Word for word, restate the lines from the start of the data down to the line with "unfold execHostInterfaceReady", both included.
===== Data shown
theorem execInputOvercurrent_keeps (hm_ctl : msk.ctl = false) (hm_pwr : msk.pwr = false) (hm_clk : msk.clk =
    false) (hm_own : msk.own = false) (hm_cur : msk.cur = false) (hm_flash : msk.flash = false) (hm_svc : msk.svc =
    false) (hm_banks : msk.banks = false) (hm_quorum : msk.quorum = false) (hk : Keeps msk s0 s) : KeepsO msk s0
    (execInputOvercurrent s) := by
  unfold execInputOvercurrent
  repeat' (first | with_reducible assumption | with_reducible apply KeepsO.next
                 | (with_reducible apply KeepsO.ite) <;> intro _ | with_reducible apply State.countShutdown_keeps
                 | ((with_reducible apply State.modPwr_keeps) <;> try exact fun _ _ h => h)
                 | with_reducible apply State.mainLost_keeps)
  all_goals (intro p _ h; exact p.overcurrent_sound h)

theorem execShutdown_keeps (hm_ctl : msk.ctl = false) (hm_pwr : msk.pwr = false) (hm_clk : msk.clk = false)
    (hm_own : msk.own = false) (hm_cur : msk.cur = false) (hm_flash : msk.flash = false) (hm_svc : msk.svc = false)
    (hm_banks : msk.banks = false) (hm_quorum : msk.quorum = false) (c : ShutdownCause) (hk : Keeps msk s0 s) : KeepsO
    msk s0 (execShutdown c s) := by
  unfold execShutdown
  repeat' (first | with_reducible assumption | with_reducible apply KeepsO.next
                 | (with_reducible apply KeepsO.ite) <;> intro _ | with_reducible apply State.countShutdown_keeps
                 | ((with_reducible apply State.modPwr_keeps) <;> try exact fun _ _ h => h)
                 | with_reducible apply State.mainLost_keeps)

theorem execPerstDeasserted_keeps (hm_ctl : msk.ctl = false) (hk : Keeps msk s0 s) : KeepsO msk s0
    (execPerstDeasserted s) := by
  unfold execPerstDeasserted
  repeat' (first | with_reducible assumption | with_reducible apply KeepsO.next
                 | (simp only [Keeps.mark]; refine Updated.upd ?_))

theorem execHostInterfaceReady_keeps (hm_ctl : msk.ctl = false) (hk : Keeps msk s0 s) : KeepsO msk s0
    (execHostInterfaceReady s) := by
  unfold execHostInterfaceReady
  repeat' (first | with_reducible assumption | with_reducible apply KeepsO.next
                 | (with_reducible apply KeepsO.ite) <;> intro _ | (simp only [Keeps.mark]; refine Updated.upd ?_))

theorem State.enterRecovery_keeps (hm_ctl : msk.ctl = false) (hm_cur : msk.cur = false) (hk : Keeps msk s0 s) :
    Keeps msk s0 (State.enterRecovery s) := by
  unfold State.enterRecovery
  repeat' (first | with_reducible assumption | with_reducible apply State.setModState_keeps
                 | (simp only [Keeps.mark]; refine Updated.upd ?_))

theorem State.bootStaged_keeps (hm_cur : msk.cur = false) (hm_flash : msk.flash = false) (readOk : Bool) (hk :
    Keeps msk s0 s) : Keeps msk s0 (State.bootStaged s readOk).1 := by
  unfold State.bootStaged
  repeat' (first | with_reducible assumption | (with_reducible apply Keeps.iteFst) <;> intro _
                 | (simp only [Keeps.mark]; refine Updated.upd ?_))
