/-! `modClk` changes `clk` alone. -/

@[simp] theorem State.modClk_pending (g : Clocks → Clocks) : (s.modClk g).pending = s.pending := rfl
@[simp] theorem State.modClk_ctl (g : Clocks → Clocks) : (s.modClk g).ctl = s.ctl := rfl
@[simp] theorem State.modClk_pwr (g : Clocks → Clocks) : (s.modClk g).pwr = s.pwr := rfl
@[simp] theorem State.modClk_own (g : Clocks → Clocks) : (s.modClk g).own = s.own := rfl
@[simp] theorem State.modClk_cur (g : Clocks → Clocks) : (s.modClk g).cur = s.cur := rfl
@[simp] theorem State.modClk_flash (g : Clocks → Clocks) : (s.modClk g).flash = s.flash := rfl
@[simp] theorem State.modClk_svc (g : Clocks → Clocks) : (s.modClk g).svc = s.svc := rfl
@[simp] theorem State.modClk_fns (g : Clocks → Clocks) : (s.modClk g).fns = s.fns := rfl
@[simp] theorem State.modClk_docents (g : Clocks → Clocks) : (s.modClk g).docents = s.docents := rfl
@[simp] theorem State.modClk_links (g : Clocks → Clocks) : (s.modClk g).links = s.links := rfl
@[simp] theorem State.modClk_lanes (g : Clocks → Clocks) : (s.modClk g).lanes = s.lanes := rfl
@[simp] theorem State.modClk_swcPorts (g : Clocks → Clocks) : (s.modClk g).swcPorts = s.swcPorts := rfl
@[simp] theorem State.modClk_ctxs (g : Clocks → Clocks) : (s.modClk g).ctxs = s.ctxs := rfl
@[simp] theorem State.modClk_gals (g : Clocks → Clocks) : (s.modClk g).gals = s.gals := rfl
@[simp] theorem State.modClk_sos (g : Clocks → Clocks) : (s.modClk g).sos = s.sos := rfl
@[simp] theorem State.modClk_waitRefused (g : Clocks → Clocks) : (s.modClk g).waitRefused = s.waitRefused := rfl
@[simp] theorem State.modClk_vault (g : Clocks → Clocks) : (s.modClk g).vault = s.vault := rfl
@[simp] theorem State.modClk_trn (g : Clocks → Clocks) : (s.modClk g).trn = s.trn := rfl
@[simp] theorem State.modClk_red (g : Clocks → Clocks) : (s.modClk g).red = s.red := rfl
@[simp] theorem State.modClk_cat (g : Clocks → Clocks) : (s.modClk g).cat = s.cat := rfl
@[simp] theorem State.modClk_sec (g : Clocks → Clocks) : (s.modClk g).sec = s.sec := rfl
@[simp] theorem State.modClk_tel (g : Clocks → Clocks) : (s.modClk g).tel = s.tel := rfl
@[simp] theorem State.modClk_swc (g : Clocks → Clocks) : (s.modClk g).swc = s.swc := rfl
@[simp] theorem State.modClk_seqs (g : Clocks → Clocks) : (s.modClk g).seqs = s.seqs := rfl
@[simp] theorem State.modClk_genCount (g : Clocks → Clocks) : (s.modClk g).genCount = s.genCount := rfl
@[simp] theorem State.modClk_replay (g : Clocks → Clocks) : (s.modClk g).replay = s.replay := rfl
@[simp] theorem State.modClk_held (g : Clocks → Clocks) : (s.modClk g).held = s.held := rfl
@[simp] theorem State.modClk_lostFor (g : Clocks → Clocks) : (s.modClk g).lostFor = s.lostFor := rfl
@[simp] theorem State.modClk_windows (g : Clocks → Clocks) : (s.modClk g).windows = s.windows := rfl
@[simp] theorem State.modClk_arv (g : Clocks → Clocks) : (s.modClk g).arv = s.arv := rfl
@[simp] theorem State.modClk_arrived (g : Clocks → Clocks) : (s.modClk g).arrived = s.arrived := rfl
@[simp] theorem State.modClk_epIn (g : Clocks → Clocks) : (s.modClk g).epIn = s.epIn := rfl
@[simp] theorem State.modClk_outputs (g : Clocks → Clocks) : (s.modClk g).outputs = s.outputs := rfl
@[simp] theorem State.modClk_freeCtr (g : Clocks → Clocks) : (s.modClk g).freeCtr = s.freeCtr := rfl
@[simp] theorem State.modClk_nextPkt (g : Clocks → Clocks) : (s.modClk g).nextPkt = s.nextPkt := rfl

/-! `modSwc` changes `swc` alone. -/

@[simp] theorem State.modSwc_pending (g : Swc → Swc) : (s.modSwc g).pending = s.pending := rfl
@[simp] theorem State.modSwc_ctl (g : Swc → Swc) : (s.modSwc g).ctl = s.ctl := rfl
@[simp] theorem State.modSwc_pwr (g : Swc → Swc) : (s.modSwc g).pwr = s.pwr := rfl
@[simp] theorem State.modSwc_clk (g : Swc → Swc) : (s.modSwc g).clk = s.clk := rfl
@[simp] theorem State.modSwc_own (g : Swc → Swc) : (s.modSwc g).own = s.own := rfl
@[simp] theorem State.modSwc_cur (g : Swc → Swc) : (s.modSwc g).cur = s.cur := rfl
@[simp] theorem State.modSwc_flash (g : Swc → Swc) : (s.modSwc g).flash = s.flash := rfl
@[simp] theorem State.modSwc_svc (g : Swc → Swc) : (s.modSwc g).svc = s.svc := rfl
@[simp] theorem State.modSwc_fns (g : Swc → Swc) : (s.modSwc g).fns = s.fns := rfl
@[simp] theorem State.modSwc_docents (g : Swc → Swc) : (s.modSwc g).docents = s.docents := rfl
@[simp] theorem State.modSwc_links (g : Swc → Swc) : (s.modSwc g).links = s.links := rfl
@[simp] theorem State.modSwc_lanes (g : Swc → Swc) : (s.modSwc g).lanes = s.lanes := rfl
@[simp] theorem State.modSwc_swcPorts (g : Swc → Swc) : (s.modSwc g).swcPorts = s.swcPorts := rfl
@[simp] theorem State.modSwc_ctxs (g : Swc → Swc) : (s.modSwc g).ctxs = s.ctxs := rfl
@[simp] theorem State.modSwc_gals (g : Swc → Swc) : (s.modSwc g).gals = s.gals := rfl
@[simp] theorem State.modSwc_sos (g : Swc → Swc) : (s.modSwc g).sos = s.sos := rfl
@[simp] theorem State.modSwc_waitRefused (g : Swc → Swc) : (s.modSwc g).waitRefused = s.waitRefused := rfl
@[simp] theorem State.modSwc_vault (g : Swc → Swc) : (s.modSwc g).vault = s.vault := rfl
@[simp] theorem State.modSwc_trn (g : Swc → Swc) : (s.modSwc g).trn = s.trn := rfl
@[simp] theorem State.modSwc_red (g : Swc → Swc) : (s.modSwc g).red = s.red := rfl
@[simp] theorem State.modSwc_cat (g : Swc → Swc) : (s.modSwc g).cat = s.cat := rfl
@[simp] theorem State.modSwc_sec (g : Swc → Swc) : (s.modSwc g).sec = s.sec := rfl
@[simp] theorem State.modSwc_tel (g : Swc → Swc) : (s.modSwc g).tel = s.tel := rfl
@[simp] theorem State.modSwc_seqs (g : Swc → Swc) : (s.modSwc g).seqs = s.seqs := rfl
@[simp] theorem State.modSwc_genCount (g : Swc → Swc) : (s.modSwc g).genCount = s.genCount := rfl
@[simp] theorem State.modSwc_replay (g : Swc → Swc) : (s.modSwc g).replay = s.replay := rfl
@[simp] theorem State.modSwc_held (g : Swc → Swc) : (s.modSwc g).held = s.held := rfl
@[simp] theorem State.modSwc_lostFor (g : Swc → Swc) : (s.modSwc g).lostFor = s.lostFor := rfl
@[simp] theorem State.modSwc_windows (g : Swc → Swc) : (s.modSwc g).windows = s.windows := rfl
@[simp] theorem State.modSwc_arv (g : Swc → Swc) : (s.modSwc g).arv = s.arv := rfl
@[simp] theorem State.modSwc_arrived (g : Swc → Swc) : (s.modSwc g).arrived = s.arrived := rfl
@[simp] theorem State.modSwc_epIn (g : Swc → Swc) : (s.modSwc g).epIn = s.epIn := rfl
@[simp] theorem State.modSwc_outputs (g : Swc → Swc) : (s.modSwc g).outputs = s.outputs := rfl
@[simp] theorem State.modSwc_freeCtr (g : Swc → Swc) : (s.modSwc g).freeCtr = s.freeCtr := rfl
@[simp] theorem State.modSwc_nextPkt (g : Swc → Swc) : (s.modSwc g).nextPkt = s.nextPkt := rfl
==========
▸ **Reply to the task**
theorem execInputOvercurrent_keeps (hm_ctl : msk.ctl = false) (hm_pwr : msk.pwr = false) (hm_clk : msk.clk =
    false) (hm_own : msk.own = false) (hm_cur : msk.cur = false) (hm_flash : msk.flash = false) (hm_svc : msk.svc =
    false) (hm_banks : msk.banks = false) (hm_quorum : msk.quorum = false) (hk : Keeps msk s0 s) : KeepsO msk s0
    (execInputOvercurrent s) := by
  unfold execInputOvercurrent
  repeat' (first | with_reducible assumption | with_reducible apply KeepsO.next
                 | (with_reducible apply KeepsO.ite) <;> intro _ | with_reducible apply State.countShutdown_keeps
                 | ((with_reducible apply State.modPwr_keeps) <;> try exact fun _ _ h => h)
                 | with_reducible apply State.mainLost_keeps)
  all_goals (intro p _ h; exact p.overcurrent_sound h)

theorem execShutdown_keeps (hm_ctl : msk.ctl = false) (hm_pwr : msk.pwr = false) (hm_clk : msk.clk = false)
    (hm_own : msk.own = false) (hm_cur : msk.cur = false) (hm_flash : msk.flash = false) (hm_svc : msk.svc = false)
    (hm_banks : msk.banks = false) (hm_quorum : msk.quorum = false) (c : ShutdownCause) (hk : Keeps msk s0 s) : KeepsO
    msk s0 (execShutdown c s) := by
  unfold execShutdown
  repeat' (first | with_reducible assumption | with_reducible apply KeepsO.next
                 | (with_reducible apply KeepsO.ite) <;> intro _ | with_reducible apply State.countShutdown_keeps
                 | ((with_reducible apply State.modPwr_keeps) <;> try exact fun _ _ h => h)
                 | with_reducible apply State.mainLost_keeps)

theorem execPerstDeasserted_keeps (hm_ctl : msk.ctl = false) (hk : Keeps msk s0 s) : KeepsO msk s0
    (execPerstDeasserted s) := by
  unfold execPerstDeasserted
  repeat' (first | with_reducible assumption | with_reducible apply KeepsO.next
                 | (simp only [Keeps.mark]; refine Updated.upd ?_))

theorem execHostInterfaceReady_keeps (hm_ctl : msk.ctl = false) (hk : Keeps msk s0 s) : KeepsO msk s0
    (execHostInterfaceReady s) := by
  unfold execHostInterfaceReady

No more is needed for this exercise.